/-- The ticks a flit takes over a hop, and the forming frame with it: at widths 1 to 3 it leaves the first receiving router 8 to 16
ticks after the sending one, a free number in that range (R135, log entry 138). -/
def State.crossLink (s : State) (v : Option Via) (t : Nat) : Nat × State :=
  match v with
  | some (.link b) =>
    if maskWidth (s.fld (aLM_STATUS b) fLM_STATUS_MASK) = 4 then (t, s)
    else
      let x := s.lm b
      let c := if x.txFrame = s.tickN / 4 then x.txCount else 0
      let s := s.setLm b { x with txFrame := s.tickN / 4, txCount := c + 1 }
      let (r, s) := s.fresh 8
      (8 + r.toNat % 9, s)
  | _ => (t, s)

/-- An output, and for a packet at its own NI the NI, has no scheduled flit on this tick and has not been used on it (R74, R108). -/
def State.outFree (s : State) (x : BeItem) (out : Nat) : Bool :=
  !s.outUsed x.d x.n out && !s.schedOn x.d x.n out &&
    (x.inp != 4 || !(s.outUsed x.d x.n 6 || s.injectsNow x.d x.n))

/-- The next flit of a packet that holds an output leaves through it: it frees its place, is on its way to the next place, and the
output is free again after the last (R103). -/
def State.moveFlit (s : State) (x : BeItem) (out : Nat) : State :=
  let (d', n', inp, via, t) := downstream x.d x.n out
  let s := (s.freePlaces x x.gone 1).useOut x.d x.n out
  let (t, s) := s.crossLink via t
  let s := match s.be.items.find? (fun y => y.d == d' && y.n == n' && y.inp == inp && y.vc == x.vc && decide (y.comes.length < y.len)) with
    | some y => s.putItem y { y with comes := y.comes ++ [max (s.now + t) (y.comes.getLastD 0 + 1)] }
    | none => s
  if x.gone + 1 = x.len then s.dropItem x else s.putItem x { x with gone := x.gone + 1, out := some out }

/-- The packet that holds an output's VC. -/
def State.holder (s : State) (d n out vc : Nat) : Option BeItem :=
  s.be.items.find? (fun x => x.d == d && x.n == n && x.out == some out && x.vc == vc)
/-- A packet that holds an output can send its next flit on this tick. -/
def State.canMove (s : State) (x : BeItem) (out : Nat) : Bool :=
  x.has x.gone s.now && s.outFree x out && s.linkTakes (downstream x.d x.n out).2.2.2.1

/-- The header of x leaves through an output: the places of its packet are charged, and the packet holds the output's VC (R103). -/
def State.startHop (s : State) (x : BeItem) (out ord rsv : Nat) : State :=
  let (d', n', inp, via, _) := downstream x.d x.n out
  let h := if out < 4 ∧ x.d < 7 then hShift x.pkt.hdr else x.pkt.hdr
  let y : BeItem := { pkt := { x.pkt with hdr := h }, d := d', n := n', inp := inp, rsv := rsv, comes := [], gone := 0, out := none
                      via := via, port := x.port, raw := x.raw, aged := false, own := x.own }
  let edge := match via with
    | some (.link _) => true
    | _ => false
  ((s.charge d' n' inp x.vc ord rsv edge).addItem y).moveFlit x out

/-- A packet starts through torus port p: its places at the far side input are charged, and it holds the output until its last position
has been sent (R104, R162, R164). -/
def State.startPort (s : State) (p : Nat) (x : BeItem) : State :=
  let y := s.port p
  let s := s.setPort p { y with sentReq := if x.vc = 0 then y.sentReq + x.len else y.sentReq
                                sentRsp := if x.vc = 0 then y.sentRsp else y.sentRsp + x.len }
  s.putItem x { x with out := some 5 }
/-- The far side input has places for a packet: reserved ones for spill alone, nine more where it enters the dimension's ring (R104 to
R106). -/
def State.portRoom (s : State) (p : Nat) (x : BeItem) : Bool :=
  let y := s.port p
  let used := if x.vc = 0 then y.sentReq else y.sentRsp
  let spill := hSpill x.pkt.hdr && x.vc == 0
  let room := (if x.vc = 0 ∧ !spill then 1015 else 1024) - used
  if spill ∨ continuesTorus x p then decide (x.len ≤ room) else decide (x.len + 9 ≤ room)

/-- A best-effort position goes out on port p, where a packet is being sent and the send tick is free: the start position, then a flit
a position (R161, R164, R165). -/
def State.portBe (s : State) (p : Nat) : State :=
  let held := [0, 1].filterMap (fun vc => s.holder 6 (portRouter p) 5 vc)
  match held.head? with
  | none => s
  | some x =>
    let u := s.tickN
    if !s.portCarriesBe p || !s.slotFree p u then s
    else
      let y := s.port p
      if !y.startSent then
        let g : Packet := { x.pkt with hdr := hSent x.pkt.hdr p }
        ((s.setPort p { y with startSent := true }).putItem x { x with pkt := g }).sendPos p (startPos u g) 0
      else
        let t := (s.freePlaces x x.gone 1).sendPos p (flitPos u ((x.pkt.hdr :: x.pkt.data).getD x.gone 0)) 0
        if x.gone + 1 = x.len then (t.setPort p { t.port p with startSent := false }).dropItem x
        else t.putItem x { x with gone := x.gone + 1 }

/-- A port that trains or goes down gives up the packet it was sending, whose rest is lost with it; a packet that has not started waits
again (R112, R164). -/
def State.portCut (s : State) (p : Nat) : State :=
  let cut := (s.port p).startSent
  ([0, 1].filterMap (fun vc => s.holder 6 (portRouter p) 5 vc)).foldl (fun t x =>
    if cut then t.freeItem x else t.putItem x { x with out := none }) s

/-- Something waits for port p to send: a packet, a remote packet or stream words (R159). -/
def State.portBusy (s : State) (p : Nat) : Bool :=
  let y := s.port p
  s.be.items.any (fun x => x.d == 6 && x.n == portRouter p && x.inp < 6 && (x.out == some 5 || (x.waits s.now && x.wants == 5))) ||
    !y.remoteQ.isEmpty || y.remoteOut.isSome || !y.sendBuf.isEmpty

/-- The winner of an output among the headers that wait there; where its places are not free, a spill packet that has its own (R105,
R107, R122). -/
def State.pickHop (s : State) (last out : Nat) (xs : List BeItem) : Option (BeItem × Nat × Nat) :=
  let can (x : Option BeItem) : Option (BeItem × Nat × Nat) := x.bind (fun x => (s.takePlaces x out).map (fun q => (x, q.1, q.2)))
  (can (beWinner last xs)).orElse (fun _ => can (beWinner last (xs.filter (fun x => hSpill x.pkt.hdr && x.vc == 0))))

/-- Router n of die d, or the stage of A, forwards the winning header of a VC through an output, and the packet's other flits follow on
the output's next free ticks (R103 to R107). -/
def execBeHop (i : NiId) (out : Fin 6) (vc : Fin 2) (s : State) : Host.Outcome State Fault Refusal :=
  let d := i.die
  let n := i.ni
  let hk := outKey d n out.val * 2 + vc.val
  let waiting := s.be.items.filter (fun x =>
    x.d == d && x.n == n && x.inp < 6 && x.vc == vc.val && x.wants == out.val && x.waits s.now)
  let last := tget (fun _ => 5) s.be.lastIn hk
  let served (x : BeItem) (t : State) : State := { t with be := { t.be with lastIn := tput (fun _ => 5) t.be.lastIn hk x.inp } }
  if !s.niLive d n || (s.holder d n out.val vc.val).isSome then .next s
  else
    match (if out.val = 5 ∧ d = 6 then sidePortOf n else none) with
    | some p =>
      match beWinner last waiting with
      | none => .next s
      | some x =>
        if s.portRefusesBe p then
          let t := s.freeItem x
          .next (if vc.val = 0 ∧ hType x.pkt.hdr ≠ 4 then t.respond 6 n x.pkt.hdr x.own 1 [] else t)
        else if s.portCarriesBe p && x.whole s.now && s.portRoom p x && (s.holder d n 5 (1 - vc.val)).isNone then
          .next (served x (s.startPort p x))
        else .next s
    | none =>
      if out.val = 5 ∧ d ≠ 7 ∧ ¬ (d = 6 ∧ n = 0) then .next s
      else if vc.val = 0 && (s.holder d n out.val 1).any (fun y => s.canMove y out.val) then .next s
      else
        match s.pickHop last out.val waiting with
        | none => .next s
        | some (x, ord, rsv) =>
          if s.outFree x out.val && s.linkTakes (downstream d n out.val).2.2.2.1 then
            .next (served x (s.startHop x out.val ord rsv))
          else .next s

/-- Wrap stages pass headers on as they come, without arbitration (R72): a header that waits at a stage goes when its output's VC and its
places are free. -/
def State.stageHop (s : State) (n vc : Nat) : State :=
  if (s.holder 8 n 0 vc).isSome then s
  else
    match s.be.items.find? (fun x => x.d == 8 && x.n == n && x.vc == vc && x.waits s.now) with
    | none => s
    | some x =>
      match s.takePlaces x 0 with
      | none => s
      | some (ord, rsv) =>
        if s.outFree x 0 && s.linkTakes (downstream 8 n 0).2.2.2.1 then s.startHop x 0 ord rsv else s

/-- What the best-effort class does on a tick: responses before requests, every packet that holds an output sends its next flit where
the tick is free (R103, R107); headers pass the wrap stages. -/
def State.beTick (s : State) : State :=
  let keys (s : State) (vc : Nat) : List (Nat × Nat × Nat) :=
    s.be.items.filterMap (fun x => if x.vc = vc ∧ (x.out = some 5 → ¬ (x.d = 6 ∧ (sidePortOf x.n).isSome)) then
      x.out.map (fun o => (x.d, x.n, o)) else none)
  let step (vc : Nat) (t : State) : State := (keys t vc).foldl (fun t (d, n, o) =>
    match t.holder d n o vc with
    | some x => if t.canMove x o then t.moveFlit x o else t
    | none => t) t
  let t := step 0 (step 1 s)
  let stages := (t.be.items.filter (fun x => x.d == 8 && x.out.isNone)).map (fun x => (x.n, x.vc))
  stages.foldl (fun t e => t.stageHop e.1 e.2) t

/-- A header at an input of router n has waited `BE_CFG.AGE` ticks (R108). -/
def execHeaderAged (i : NiId) (input : Fin 7) (s : State) : Host.Outcome State Fault Refusal :=
  let age := s.fld (aBE_CFG i.die i.ni) fBE_CFG_AGE
  let hit (x : BeItem) : Bool := x.d == i.die && x.n == i.ni && x.inp == input.val && x.waits s.now && decide (x.landAt + age ≤ s.now)
  if s.niLive i.die i.ni && age != 0 then
    .next { s with be := { s.be with items := s.be.items.map (fun x => if hit x then { x with aged := true } else x) } }
  else .next s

◇ ◇ ◇

Copy every line of the material above in which the word "txFrame" appears.

Answer:
      let c := if x.txFrame = s.tickN / 4 then x.txCount else 0
      let s := s.setLm b { x with txFrame := s.tickN / 4, txCount := c + 1 }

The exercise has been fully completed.